The war in the Pacific is perhaps not as well-known today compared to the European conflict against Nazi Germany, which has historically received more attention in film and books. However, through the efforts of Spielberg, Hanks, and a talented cast and crew, The Pacific sheds light on this equally brutal theatre of war, which ended with the atomic bombings of Hiroshima and Nagasaki. Both wars were of course horrendous and full of death, but the Pacific campaign, unlike Europe, exposed U.S. Marines to some of the most appalling conditions possible: mud, heat, malaria, near starvation, isolation, and an enemy that refused to surrender.
Huge sacrifices were made, and it’s striking to realise how young these men were, many barely in their 20s. We see how invincible and impervious to death they feel before going into battle for the first time, and then the awful realisation, for the ones still standing, that each sunset might be their last. Day after day after day. The constant exposure to death and destruction had a monumental impact on them, both physically and mentally.
The Pacific captures the chaos of war as it unfolds around the characters we’ve invested in. And in the white heat of the battle, we are right there with them. As critic Emily St. James wrote:
“It’s a series about the cost of war on men’s minds, yes, but it’s also a series about what it takes to remain basically good…how when the normal rules you’re expecting don’t apply, just about anyone is capable of some pretty horrendous things. And it’s a series about just how hard it is to cling to your own humanity in the face of plenty of things that seem to prove that humanity simply isn’t worth clinging to.”
In Friedman’s writing and in The Pacific’s storytelling, we see the physiological and psychological experiences of anxiety across very different contexts, from everyday life to the extreme and inhumane conditions of war.

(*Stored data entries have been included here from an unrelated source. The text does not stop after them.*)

/-- Registers of Table 4.11 (block 0x09). -/
def regs4_11 : List RegDesc :=
  [
   -- `PQ_SEL`
   ⟨0x09, .each 16, 0x0000, 1, 4, .selector,
     [⟨16, 3, .rw, .live, 0x0, 0, none, .badParam⟩,
      ⟨0, 11, .rw, .live, 0x0, 0, none, .badParam⟩]⟩,
   -- `POL_RATE`
   ⟨0x09, .each 16, 0x0004, 1, 4, .byRegister 0x0,
     [⟨31, 1, .rw, .live, 0x0, 0, none, .badParam⟩,
      ⟨0, 21, .rw, .live, 0x0, 0, none, .badParam⟩]⟩,
   -- `POL_BURST`
   ⟨0x09, .each 16, 0x0008, 1, 4, .byRegister 0x0,
     [⟨0, 24, .rw, .live, 0x2414, 0, none, .badParam⟩]⟩,
   -- `POL_TOKENS`
   ⟨0x09, .each 16, 0x000C, 1, 4, .byRegister 0x0,
     [⟨0, 24, .ro, .live, 0x2414, 0, none, .badParam⟩]⟩,
   -- `SHP_RATE`
   ⟨0x09, .each 16, 0x0010, 1, 4, .byRegister 0x0,
     [⟨31, 1, .rw, .live, 0x0, 0, none, .badParam⟩,
      ⟨0, 21, .rw, .live, 0x0, 0, none, .badParam⟩]⟩,
   -- `SHP_BURST`
   ⟨0x09, .each 16, 0x0014, 1, 4, .byRegister 0x0,
     [⟨0, 24, .rw, .live, 0x2414, 0, none, .badParam⟩]⟩,
   -- `SHP_CREDIT`
   ⟨0x09, .each 16, 0x0018, 1, 4, .byRegister 0x0,
     [⟨0, 24, .ro, .live, 0x2414, 0, none, .badParam⟩]⟩,
   -- `CAL_STATUS`
   ⟨0x09, .each 16, 0x0020, 1, 4, .byRegister 0x0,
     [⟨31, 1, .ro, .live, 0x0, 0, none, .badParam⟩,
      ⟨30, 1, .ro, .live, 0x0, 0, none, .badParam⟩,
      ⟨0, 9, .ro, .live, 0x0, 0, none, .badParam⟩]⟩,
   -- `GL_STATUS`
   ⟨0x09, .each 16, 0x0024, 1, 4, .byRegister 0x0,
     [⟨31, 1, .ro, .live, 0x0, 0, none, .badParam⟩,
      ⟨30, 1, .ro, .live, 0x0, 0, none, .badParam⟩,
      ⟨0, 10, .ro, .live, 0x0, 0, none, .badParam⟩]⟩,
   -- `GL_TAKEOVER`
   ⟨0x09, .each 16, 0x0028, 1, 4, .byRegister 0x0,
     [⟨0, 32, .ro, .live, 0x0, 0, none, .badParam⟩]⟩,
   -- `TC7_RESV_NOW`
   ⟨0x09, .each 16, 0x002C, 1, 4, .byRegister 0x0,
     [⟨0, 23, .ro, .live, 0x0, 0, none, .badParam⟩]⟩,
   -- `GL_ACT_ID_HI`
   ⟨0x09, .each 16, 0x0030, 1, 4, .byRegister 0x0,
     [⟨0, 32, .ro, .live, 0x0, 0, none, .badParam⟩]⟩,
   -- `GL_ACT_ID_LO`
   ⟨0x09, .each 16, 0x0034, 1, 4, .byRegister 0x0,
     [⟨0, 32, .ro, .live, 0x0, 0, none, .badParam⟩]⟩]

/-- Registers of Table 5.5 (block 0x0B). -/
def regs5_5 : List RegDesc :=
  [
   -- `SH_SELF`
   ⟨0x0B, .all, 0x0000, 1, 4, .plain,
     [⟨16, 3, .rw, .halt, 0x0, 0, none, .badParam⟩,
      ⟨0, 14, .rw, .halt, 0x0, 0, none, .badParam⟩]⟩,
   -- `SH_CUBE`
   ⟨0x0B, .all, 0x0004, 1, 4, .plain,
     [⟨5, 1, .rw, .halt, 0x0, 0, none, .badParam⟩,
      ⟨4, 1, .rw, .halt, 0x0, 0, none, .badParam⟩,
      ⟨0, 4, .rw, .halt, 0x0, 0, some 14, .outOfRange⟩]⟩,
   -- `SH_EPOCH`
   ⟨0x0B, .all, 0x0008, 1, 4, .plain,
     [⟨3, 1, .ro, .live, 0x0, 0, none, .badParam⟩,
      ⟨2, 1, .ro, .live, 0x0, 0, none, .badParam⟩,
      ⟨0, 2, .ro, .live, 0x0, 0, none, .badParam⟩]⟩,
   -- `SH_EPOCH_T`
   ⟨0x0B, .all, 0x000C, 1, 4, .plain,
     [⟨0, 32, .ro, .live, 0x0, 0, none, .badParam⟩]⟩,
   -- `SH_TRAV`
   ⟨0x0B, .all, 0x0010, 1, 4, .plain,
     [⟨0, 16, .rw, .live, 0x64, 1, none, .badParam⟩]⟩,
   -- `SH_OLD_CNT`
   ⟨0x0B, .all, 0x0014, 1, 4, .plain,
     [⟨0, 24, .ro, .live, 0x0, 0, none, .badParam⟩]⟩,
   -- `SH_SPRAY`
   ⟨0x0B, .all, 0x0018, 1, 4, .plain,
     [⟨16, 16, .rw, .live, 0x100, 0, none, .badParam⟩,
      ⟨8, 8, .rw, .live, 0x4, 0, none, .badParam⟩,
      ⟨0, 8, .rw, .live, 0x0, 0, none, .badParam⟩]⟩,
   -- `SH_SPRAY_W_LO`
   ⟨0x0B, .all, 0x001C, 1, 4, .plain,
     [⟨0, 4, .rw, .live, 0x8, 0, none, .badParam⟩,
      ⟨4, 4, .rw, .live, 0x8, 0, none, .badParam⟩,
      ⟨8, 4, .rw, .live, 0x8, 0, none, .badParam⟩,
      ⟨12, 4, .rw, .live, 0x8, 0, none, .badParam⟩,
      ⟨16, 4, .rw, .live, 0x8, 0, none, .badParam⟩,
      ⟨20, 4, .rw, .live, 0x8, 0, none, .badParam⟩,
      ⟨24, 4, .rw, .live, 0x8, 0, none, .badParam⟩,
      ⟨28, 4, .rw, .live, 0x8, 0, none, .badParam⟩]⟩,
   -- `SH_SPRAY_W_HI`
   ⟨0x0B, .all, 0x0020, 1, 4, .plain,
     [⟨0, 4, .rw, .live, 0x8, 0, none, .badParam⟩,
      ⟨4, 4, .rw, .live, 0x8, 0, none, .badParam⟩,
      ⟨8, 4, .rw, .live, 0x8, 0, none, .badParam⟩,
      ⟨12, 4, .rw, .live, 0x8, 0, none, .badParam⟩,
      ⟨16, 4, .rw, .live, 0x8, 0, none, .badParam⟩,
      ⟨20, 4, .rw, .live, 0x8, 0, none, .badParam⟩]⟩,
   -- `SH_ESC`
   ⟨0x0B, .all, 0x0024, 1, 4, .plain,
     [⟨16, 8, .rw, .live, 0x2, 1, none, .badParam⟩,
      ⟨0, 16, .rw, .live, 0x200, 0, none, .badParam⟩]⟩,
   -- `SH_HOPS`
   ⟨0x0B, .all, 0x0028, 1, 4, .plain,
     [⟨0, 8, .rw, .live, 0x1E, 0, none, .badParam⟩]⟩,
   -- `SH_SWEEP`
   ⟨0x0B, .all, 0x002C, 1, 4, .plain,
     [⟨16, 16, .rw, .live, 0x3E8, 0, none, .badParam⟩,
      ⟨0, 16, .ro, .live, 0x1000, 0, none, .badParam⟩]⟩,
   -- `SH_CMAP`
   ⟨0x0B, .all, 0x0030, 1, 4, .plain,
     [⟨16, 1, .rw, .live, 0x1, 0, none, .badParam⟩,
      ⟨0, 16, .rw, .live, 0xA, 1, none, .badParam⟩]⟩,
   -- `SH_ECN_SEED`
   ⟨0x0B, .all, 0x0034, 1, 4, .plain,
     [⟨0, 32, .rw, .live, 0x5EED0001, 1, none, .badParam⟩]⟩,
   -- `SH_ECN_TCc`
   ⟨0x0B, .all, 0x0040, 6, 4, .plain,
     [⟨20, 12, .rw, .live, 0x10, 0, none, .badParam⟩,
      ⟨8, 12, .rw, .live, 0x100, 0, none, .badParam⟩,
      ⟨0, 8, .rw, .live, 0x20, 0, none, .badParam⟩]⟩,
   -- `SH_ECE`
   ⟨0x0B, .all, 0x0060, 1, 4, .plain,
     [⟨16, 16, .rw, .live, 0x7D0, 0, none, .badParam⟩,
      ⟨8, 8, .rw, .live, 0x20, 0, none, .badParam⟩]⟩,
   -- `SH_AI`
   ⟨0x0B, .all, 0x0064, 1, 4, .plain,
     [⟨16, 16, .rw, .live, 0x51F, 0, none, .badParam⟩,
      ⟨0, 16, .rw, .live, 0x4, 0, none, .badParam⟩]⟩,
   -- `SH_RMIN`
   ⟨0x0B, .all, 0x0068, 1, 4, .plain,
     [⟨0, 16, .rw, .live, 0x666, 1, none, .badParam⟩]⟩]

/-- Registers of Table 5.6 (block 0x0B). -/
def regs5_6 : List RegDesc :=
  [
   -- `SH_PORT_DIM_Tt`
   ⟨0x0B, .each 16, 0x0000, 10, 4, .plain,
     [⟨0, 4, .rw, .shadow, 0xF, 0, none, .badParam⟩,
      ⟨4, 4, .rw, .shadow, 0xF, 0, none, .badParam⟩,
      ⟨8, 4, .rw, .shadow, 0xF, 0, none, .badParam⟩,
      ⟨12, 4, .rw, .shadow, 0xF, 0, none, .badParam⟩,
      ⟨16, 4, .rw, .shadow, 0xF, 0, none, .badParam⟩,
      ⟨20, 4, .rw, .shadow, 0xF, 0, none, .badParam⟩,
      ⟨24, 4, .rw, .shadow, 0xF, 0, none, .badParam⟩,
      ⟨28, 4, .rw, .shadow, 0xF, 0, none, .badParam⟩]⟩,
   -- `TR_SEL`
   ⟨0x0B, .each 16, 0x0040, 1, 4, .selector,
     [⟨16, 3, .rw, .live, 0x0, 0, none, .badParam⟩,
      ⟨0, 11, .rw, .live, 0x0, 0, none, .badParam⟩]⟩,
   -- `TR_RATE`
   ⟨0x0B, .each 16, 0x0044, 1, 4, .byRegister 0x40,
     [⟨0, 17, .ro, .live, 0x10000, 0, none, .badParam⟩]⟩]

/-- Registers of Table 6.8 (block 0x0A). -/
def regs6_8 : List RegDesc :=
  [
   -- `LAUREL_STATUS`
   ⟨0x0A, .all, 0x0000, 1, 4, .plain,
     [⟨0, 1, .ro, .live, 0x0, 0, none, .badParam⟩]⟩,
   -- `LAUREL_LOCK`
   ⟨0x0A, .all, 0x0004, 1, 4, .plain,
     [⟨11, 1, .rwl, .live, 0x0, 0, none, .badParam⟩,
      ⟨0, 11, .rwl, .live, 0x0, 0, none, .badParam⟩]⟩,
   -- `LAUREL_HASH`
   ⟨0x0A, .all, 0x0008, 1, 4, .plain,
     [⟨0, 32, .rw, .halt, 0x0, 0, none, .badParam⟩]⟩,
   -- `LEARN_CTRL`
   ⟨0x0A, .all, 0x000C, 1, 4, .plain,
     [⟨31, 1, .rw, .live, 0x1, 0, none, .badParam⟩,
      ⟨0, 13, .ro, .live, 0x0, 0, none, .badParam⟩]⟩,
   -- `AGE_CTRL`
   ⟨0x0A, .all, 0x0010, 1, 4, .plain,
     [⟨31, 1, .rw, .live, 0x1, 0, none, .badParam⟩,
      ⟨8, 8, .rw, .live, 0x5, 1, none, .badParam⟩,
      ⟨0, 8, .rw, .live, 0x3C, 1, none, .badParam⟩]⟩,
   -- `AGE_EPOCH`
   ⟨0x0A, .all, 0x0014, 1, 4, .plain,
     [⟨0, 8, .ro, .live, 0x0, 0, none, .badParam⟩]⟩,
   -- `OCC_EXACT`
   ⟨0x0A, .all, 0x0018, 1, 4, .plain,
     [⟨0, 17, .ro, .live, 0x0, 0, none, .badParam⟩]⟩,
   -- `OCC_EXPERT`
   ⟨0x0A, .all, 0x001C, 1, 4, .plain,
     [⟨0, 15, .ro, .live, 0x0, 0, none, .badParam⟩]⟩,
   -- `OCC_LPM4`
   ⟨0x0A, .all, 0x0020, 1, 4, .plain,
     [⟨0, 21, .ro, .live, 0x0, 0, none, .badParam⟩]⟩,
   -- `OCC_LPM6`
   ⟨0x0A, .all, 0x0024, 1, 4, .plain,
     [⟨0, 20, .ro, .live, 0x0, 0, none, .badParam⟩]⟩,
   -- `OCC_MAC`
   ⟨0x0A, .all, 0x0028, 1, 4, .plain,
     [⟨0, 19, .ro, .live, 0x0, 0, none, .badParam⟩]⟩,
   -- `LEN_SEL`
   ⟨0x0A, .all, 0x0030, 1, 4, .selector,
     [⟨3, 1, .rw, .live, 0x0, 0, none, .badParam⟩,
      ⟨0, 3, .rw, .live, 0x0, 0, none, .badParam⟩]⟩,
   -- `LEN_MAP`
   ⟨0x0A, .all, 0x0034, 1, 4, .byRegister 0x30,
     [⟨0, 32, .ro, .live, 0x0, 0, none, .badParam⟩]⟩,
   -- `LRN_SEL`
   ⟨0x0A, .all, 0x0040, 1, 4, .selector,
     [⟨0, 11, .rw, .live, 0x0, 0, none, .badParam⟩]⟩,
   -- `LRN_PORT`
   ⟨0x0A, .all, 0x0044, 1, 4, .byRegister 0x40,
     [⟨31, 1, .rw, .live, 0x0, 0, none, .badParam⟩,
      ⟨0, 18, .rw, .live, 0x1000, 0, none, .badParam⟩]⟩,
   -- `LRN_COUNT`
   ⟨0x0A, .all, 0x0048, 1, 4, .byRegister 0x40,
     [⟨0, 18, .ro, .live, 0x0, 0, none, .badParam⟩]⟩,
   -- `PORT_PVID`
   ⟨0x0A, .all, 0x004C, 1, 4, .byRegister 0x40,
     [⟨0, 12, .rw, .live, 0x1, 1, some 4094, .badParam⟩]⟩]

/-- Registers of Table 6.9 (block 0x0A). -/
def regs6_9 : List RegDesc :=
  [
   -- `PAR_LAST`
   ⟨0x0A, .each 2, 0x0100, 1, 4, .plain,
     [⟨28, 4, .ro, .live, 0x0, 0, none, .badParam⟩,
      ⟨0, 21, .ro, .live, 0x0, 0, none, .badParam⟩]⟩,
   -- `PAR_COUNT`
   ⟨0x0A, .each 2, 0x0104, 1, 4, .plain,
     [⟨0, 32, .ro, .live, 0x0, 0, none, .badParam⟩]⟩,
   -- `WR_PENDING`
   ⟨0x0A, .each 2, 0x0108, 1, 4, .plain,
     [⟨0, 21, .ro, .live, 0x0, 0, none, .badParam⟩]⟩]

/-- Registers of Table 8.7 (block 0x18). -/
def regs8_7 : List RegDesc :=
  [
   -- `KAO_AWAKE`
   ⟨0x18, .all, 0x0000, 1, 4, .plain,
     [⟨0, 16, .ro, .live, 0x0, 0, none, .badParam⟩]⟩,
   -- `KAO_SHADOW`
   ⟨0x18, .all, 0x0004, 1, 4, .plain,
     [⟨31, 1, .rw, .live, 0x1, 0, none, .badParam⟩,
      ⟨0, 16, .rw, .live, 0x1000, 1, none, .badParam⟩]⟩,
   -- `KAO_TMO`
   ⟨0x18, .all, 0x0008, 1, 4, .plain,
     [⟨16, 16, .rw, .live, 0x3E8, 1, none, .badParam⟩,
      ⟨0, 16, .rw, .live, 0xC8, 1, none, .badParam⟩]⟩,
   -- `KAO_LOCK`
   ⟨0x18, .all, 0x000C, 1, 4, .plain,
     [⟨0, 1, .rwl, .live, 0x0, 0, none, .badParam⟩]⟩,
   -- `KAO_PROG_SEL`
   ⟨0x18, .all, 0x0010, 1, 4, .selector,
     [⟨0, 8, .rw, .live, 0x0, 0, none, .badParam⟩]⟩,
   -- `KAO_PROG_INFO`
   ⟨0x18, .all, 0x0014, 1, 4, .byRegister 0x10,
     [⟨31, 1, .ro, .live, 0x0, 0, none, .badParam⟩,
      ⟨16, 7, .ro, .live, 0x0, 0, none, .badParam⟩,
      ⟨0, 16, .ro, .live, 0x0, 0, none, .badParam⟩]⟩,
   -- `KAO_PROG_ID_HI`
   ⟨0x18, .all, 0x0018, 1, 4, .byRegister 0x10,
     [⟨0, 32, .ro, .live, 0x0, 0, none, .badParam⟩]⟩,
   -- `KAO_PROG_ID_LO`
   ⟨0x18, .all, 0x001C, 1, 4, .byRegister 0x10,
     [⟨0, 32, .ro, .live, 0x0, 0, none, .badParam⟩]⟩]

/-- Registers of Table 8.8 (block 0x18). -/
def regs8_8 : List RegDesc :=
  [
   -- `KE_CTRL`
   ⟨0x18, .each 16, 0x0000, 1, 4, .plain,
     [⟨0, 16, .rw, .halt, 0xFFFF, 0, none, .badParam⟩]⟩,
   -- `KE_OCC`
   ⟨0x18, .each 16, 0x0004, 1, 4, .plain,
     [⟨16, 16, .ro, .live, 0x0, 0, none, .badParam⟩,
      ⟨0, 8, .ro, .live, 0x80, 0, none, .badParam⟩]⟩,
   -- `KE_ADDS_HI`
   ⟨0x18, .each 16, 0x0008, 1, 4, .plain,
     [⟨0, 32, .ro, .live, 0x0, 0, none, .badParam⟩]⟩,
   -- `KE_ADDS_LO`
   ⟨0x18, .each 16, 0x000C, 1, 4, .plain,
     [⟨0, 32, .ro, .live, 0x0, 0, none, .badParam⟩]⟩,
   -- `KE_CHECKS`
   ⟨0x18, .each 16, 0x0010, 1, 4, .plain,
     [⟨16, 16, .ro, .live, 0x0, 0, none, .badParam⟩,
      ⟨0, 16, .ro, .live, 0x0, 0, none, .badParam⟩]⟩,
   -- `KE_SHADOW_RUNS`
   ⟨0x18, .each 16, 0x0014, 1, 4, .plain,
     [⟨0, 32, .ro, .live, 0x0, 0, none, .badParam⟩]⟩,
   -- `KE_LOG_ID`
   ⟨0x18, .each 16, 0x0020, 1, 4, .plain,
     [⟨30, 2, .ro, .live, 0x0, 0, none, .badParam⟩,
      ⟨26, 4, .ro, .live, 0x0, 0, none, .badParam⟩]⟩,
   -- `KE_LOG_COLL`
   ⟨0x18, .each 16, 0x0024, 1, 4, .plain,
     [⟨0, 32, .ro, .live, 0x0, 0, none, .badParam⟩]⟩,
   -- `KE_LOG_CHUNK`
   ⟨0x18, .each 16, 0x0028, 1, 4, .plain,
     [⟨0, 32, .ro, .live, 0x0, 0, none, .badParam⟩]⟩,
   -- `KE_LOG_ENV`
   ⟨0x18, .each 16, 0x002C, 1, 4, .plain,
     [⟨16, 16, .ro, .live, 0x0, 0, none, .badParam⟩,
      ⟨0, 16, .ro, .live, 0x0, 0, none, .badParam⟩]⟩,
   -- `KE_LOG_ACT`
   ⟨0x18, .each 16, 0x0030, 1, 4, .plain,
     [⟨24, 8, .ro, .live, 0x0, 0, none, .badParam⟩,
      ⟨16, 8, .ro, .live, 0x0, 0, none, .badParam⟩,
      ⟨0, 16, .ro, .live, 0x0, 0, none, .badParam⟩]⟩,
   -- `KE_LOG_TIME`
   ⟨0x18, .each 16, 0x0034, 1, 4, .plain,
     [⟨0, 32, .ro, .live, 0x0, 0, none, .badParam⟩]⟩]

/-- Registers of Table 9.8 (block 0x19). -/
def regs9_8 : List RegDesc :=
  [
   -- `MR_AWAKE`
   ⟨0x19, .all, 0x0000, 1, 4, .plain,
     [⟨0, 16, .ro, .live, 0x0, 0, none, .badParam⟩]⟩,
   -- `MR_KEEP`
   ⟨0x19, .all, 0x0004, 1, 4, .plain,
     [⟨0, 16, .rw, .live, 0x0, 0, none, .badParam⟩]⟩,
   -- `MR_LOCK`
   ⟨0x19, .all, 0x0008, 1, 4, .plain,
     [⟨1, 1, .rwl, .live, 0x0, 0, none, .badParam⟩,
      ⟨0, 1, .rwl, .live, 0x0, 0, none, .badParam⟩]⟩,
   -- `MR_PAGES`
   ⟨0x19, .all, 0x000C, 1, 4, .plain,
     [⟨0, 15, .ro, .live, 0x4000, 0, none, .badParam⟩]⟩,
   -- `MR_TMO`
   ⟨0x19, .all, 0x0010, 1, 4, .plain,
     [⟨0, 16, .rw, .live, 0x32, 1, none, .badParam⟩]⟩,
   -- `MR_CHECK`
   ⟨0x19, .all, 0x0014, 1, 4, .plain,
     [⟨31, 1, .rw, .live, 0x1, 0, none, .badParam⟩,
      ⟨0, 16, .rw, .live, 0x100, 1, none, .badParam⟩]⟩,
   -- `MR_MOP_SEL`
   ⟨0x19, .all, 0x0020, 1, 4, .selector,
     [⟨0, 8, .rw, .live, 0x0, 0, none, .badParam⟩]⟩,
   -- `MR_MOP_INFO`
   ⟨0x19, .all, 0x0024, 1, 4, .byRegister 0x20,
     [⟨31, 1, .ro, .live, 0x0, 0, none, .badParam⟩,
      ⟨29, 2, .ro, .live, 0x0, 0, none, .badParam⟩,
      ⟨28, 1, .ro, .live, 0x0, 0, none, .badParam⟩,
      ⟨27, 1, .ro, .live, 0x0, 0, none, .badParam⟩,
      ⟨19, 8, .ro, .live, 0x0, 0, none, .badParam⟩,
      ⟨0, 16, .ro, .live, 0x0, 0, none, .badParam⟩]⟩,
   -- `MR_MOP_KEY`
   ⟨0x19, .all, 0x0028, 1, 4, .byRegister 0x20,
     [⟨20, 12, .ro, .live, 0x0, 0, none, .badParam⟩,
      ⟨16, 4, .ro, .live, 0x0, 0, none, .badParam⟩,
      ⟨0, 16, .ro, .live, 0x0, 0, none, .badParam⟩]⟩,
   -- `MR_MOP_ID_HI`
   ⟨0x19, .all, 0x002C, 1, 4, .byRegister 0x20,
     [⟨0, 32, .ro, .live, 0x0, 0, none, .badParam⟩]⟩,
   -- `MR_MOP_ID_LO`
   ⟨0x19, .all, 0x0030, 1, 4, .byRegister 0x20,
     [⟨0, 32, .ro, .live, 0x0, 0, none, .badParam⟩]⟩,
   -- `MR_MOP_TOK_HI`
   ⟨0x19, .all, 0x0034, 1, 4, .byRegister 0x20,
     [⟨0, 32, .ro, .live, 0x0, 0, none, .badParam⟩]⟩,
   -- `MR_MOP_TOK_LO`
   ⟨0x19, .all, 0x0038, 1, 4, .byRegister 0x20,
     [⟨0, 32, .ro, .live, 0x0, 0, none, .badParam⟩]⟩]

The scope of anxiety is huge, from growth-inducing challenges to debilitating and traumatic stress. In watching The Pacific and reading the memoirs of those that survived, it seems almost impossible that some eventually managed to return to a relatively normal life. At the end of the series, we learn that many of the characters went on to live normal lives as car salesmen, husbands, journalists, fathers. And the world moved quickly on, too. We are good at that.
These men somehow adapted and survived under immense pressure, highlighting anxiety’s dual nature as both a burden and a potential catalyst for learning and growth. Anxiety will always be part of the human experience. What it comes down to is our ability to recognise when its working for us and when its working against us.
Anxiety doesn’t change its nature. What changes is whether we can use it for good, or whether it overwhelms us.
We may have more choice here than we first thought.